The scale of the analysis is impressive: approximately 1,900 TypeScript files comprising roughly 512,000 lines of code were systematically decomposed into 5 architectural layers containing 21 subsystems. The paper traces every design choice back through 13 design principles to 5 foundational human values, creating a values-to-implementation mapping that is rare in software architecture literature. Rather than simply cataloging features, the authors ask why each component exists and what design tension it resolves.
The core thesis challenges the intuition that AI agents are primarily AI. The agent loop itself – the ReAct-pattern while-loop that drives every turn – is deceptively simple. The real engineering complexity lives in the systems around it: 7 independent safety layers, a 5-stage context compaction pipeline, 54 tools assembled through a 5-step filtering process, and 27 hook events that intercept actions at every lifecycle stage. This post walks through the key architectural insights from the paper, illustrated with diagrams that map the system’s structure, execution flow, safety architecture, and extensibility mechanisms.

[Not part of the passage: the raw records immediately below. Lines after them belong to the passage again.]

-- ==== Sys2Proof/Safety.lean ====
section
/-!
DEFINITION. The terms in which claims about the module are made: what a command completes with, what it leaves unchanged, and
what no command may undo.
-/
namespace Sys2Proof.Machine

/-- The command runs: it answers a next state, of which `P` holds. -/
def Completes (c : Instr) (s : State) (P : State → Prop) : Prop := ∃ t, exec c s = .next t ∧ P t

/-- An activity of Anvil executes its microword: not halted (R375), not stopped by a power failure (R387), and powered. -/
abbrev AnvilRuns (s : State) (act : Nat) : Prop :=
  s.bitOf Reg.ANVL.ACT_HALTED act = false ∧ s.flag Reg.ANVL.PFAIL_COMMIT = false ∧ s.boot.powered = true ∧
    s.stepGranted act = true

/-- The fetch's word executes from a copy that passes parity, and its access does not wait. -/
abbrev FetchClean (s : State) (f : Fetch) : Prop := s.fetched f = .runs ∧ f.waits = false

/-- The state in which a granted step does its work: the step is counted, and its access waits no longer (R51, R379). -/
abbrev State.stepped (s : State) (act : Nat) : State := (s.stepTake act).accessGranted act

/-- The checker of a lane compares its own generator's bits, in the near-end loopback (R103). -/
def State.chkLoops (s : State) (lane : Nat) : Bool :=
  match s.portOfLane lane with
  | some p => s.get Reg.PORT.LOOPBACK p == 1 && s.flag Reg.LANE.GEN_EN lane
  | none => false

/-- A lane's checker after the symbols `syms` at its contacts (R101). -/
def State.chkRun (s : State) (lane : Nat) (syms : List (Fin 4)) : ChkRun :=
  (syms.map (fun x => polarity (s.flag Reg.LANE.RX_POL lane) x.val)).foldl (fun r x => r.symbol (s.chkSet lane) x)
    { c := tabGet {} s.buf.chk lane, lock := s.flag Reg.LANE.CHK_LOCK lane }

/-- Nothing but register fields differs between `s` and `t`. -/
def RegsOnly (s t : State) : Prop := { t with regs := s.regs } = s

/-- Every register field other than those listed reads the same in `s` and `t`. -/
def RegsSame (s t : State) (keys : List Nat) : Prop := ∀ k, k ∉ keys → tabFind t.regs k = tabFind s.regs k

/-- Nothing but the register fields listed differs between `s` and `t`. -/
def OnlyFields (s t : State) (keys : List Nat) : Prop := RegsOnly s t ∧ RegsSame s t keys

/-- Every register but the instances of the fields listed holds the same value in `s` and `t`. -/
def OnlyWrites (fs : List Fld) (s t : State) : Prop :=
  ∀ k, (∀ f ∈ fs, ∀ i j, k ≠ f.key i j) → tabFind t.regs k = tabFind s.regs k

/-- The canonical form of the device memory. -/
abbrev MemInv (s : State) : Prop := memWf s.dev = true

/-- What the fuses and the secrets of the module may become: the life-cycle state never goes back (R408), a fused slot keeps
its hash and a revoked one stays revoked (R60, R413), the floor never falls (R413), and a destroyed identity key does not
return (R410). -/
structure FusesGrow (a b : MilSt) : Prop where
  life : a.fused.code ≤ b.fused.code
  slots : ∀ k h, tabFind a.slots k = some h → tabFind b.slots k = some h
  revoked : ∀ k, bit a.revoked k = true → bit b.revoked k = true
  floor : a.floor ≤ b.floor
  serial : b.serial = a.serial
  identity : a.idKey = none → b.idKey = none

/-! ### What a command may touch -/

/-- The parts of the state, the queue apart. -/
inductive Part where
  | regs | dev | draws | readData | outbox | time | core | pwr | flt | act | anvil
  | host | img | mil | assay | pins | boot | buf | pipe | que | tele
  deriving DecidableEq, Repr

/-- A part is the same in `s` and `t`. -/
def Part.Same (s t : State) : Part → Prop
  | .regs => t.regs = s.regs
  | .dev => t.dev = s.dev
  | .draws => t.draws = s.draws
  | .readData => t.readData = s.readData
  | .outbox => t.outbox = s.outbox
  | .time => t.time = s.time
  | .core => t.core = s.core
  | .pwr => t.pwr = s.pwr
  | .flt => t.flt = s.flt
  | .act => t.act = s.act
  | .anvil => t.anvil = s.anvil
  | .host => t.host = s.host
  | .img => t.img = s.img
  | .mil => t.mil = s.mil
  | .assay => t.assay = s.assay
  | .pins => t.pins = s.pins
  | .boot => t.boot = s.boot
  | .buf => t.buf = s.buf
  | .pipe => t.pipe = s.pipe
  | .que => t.que = s.que
  | .tele => t.tele = s.tele

/-- Every part that is not listed is the same in `s` and `t`, and so is the queue. -/
structure Touches (ps : List Part) (s t : State) : Prop where
  pending : t.pending = s.pending
  same : ∀ p, p ∉ ps → p.Same s t

/-- Every part of the state but those listed. -/
def allBut (ps : List Part) : List Part :=
  [.regs, .dev, .draws, .readData, .outbox, .time, .core, .pwr, .flt, .act, .anvil, .host, .img, .mil, .assay, .pins, .boot, .buf, .pipe, .que, .tele].filter
    (fun p => !ps.contains p)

Layered Architecture: 5 Layers, 21 Subsystems
The diagram above illustrates the 5-layer decomposition that the paper identifies as Claude Code’s architectural backbone. Each layer has a distinct responsibility, and the separation is not merely logical – it is enforced through module boundaries and dependency direction. Understanding these layers is essential because the 1.6%/98.4% ratio emerges from how these layers interact: the AI decision logic is concentrated in a narrow band within the Core layer, while the four surrounding layers are entirely deterministic.
The Surface layer handles all entry points and rendering. It encompasses the interactive CLI (built with React and Ink for terminal UI), the headless CLI mode (claude -p), the Agent SDK for programmatic access, and IDE integrations including Desktop and Browser variants. Critically, all four surface types converge on the same queryLoop – there is one execution engine, not mode-specific ones. The QueryEngine class is a conversation wrapper, not the engine itself.
The Core layer contains the agent loop and context assembly. The queryLoop async generator in query.ts orchestrates the model call, tool dispatch, result collection, and repetition. This layer also houses the 5-stage compaction pipeline that runs before every model call, and the subagent spawning logic that delegates tasks to isolated context windows.
The Safety/Action layer is where the 98.4% infrastructure ratio becomes tangible. It contains 7 permission modes, the auto-mode ML classifier (yoloClassifier.ts), 27 hook events across 5 categories, the tool pool assembly pipeline, and shell sandboxing with filesystem and network isolation. Every tool invocation must pass through this layer before execution.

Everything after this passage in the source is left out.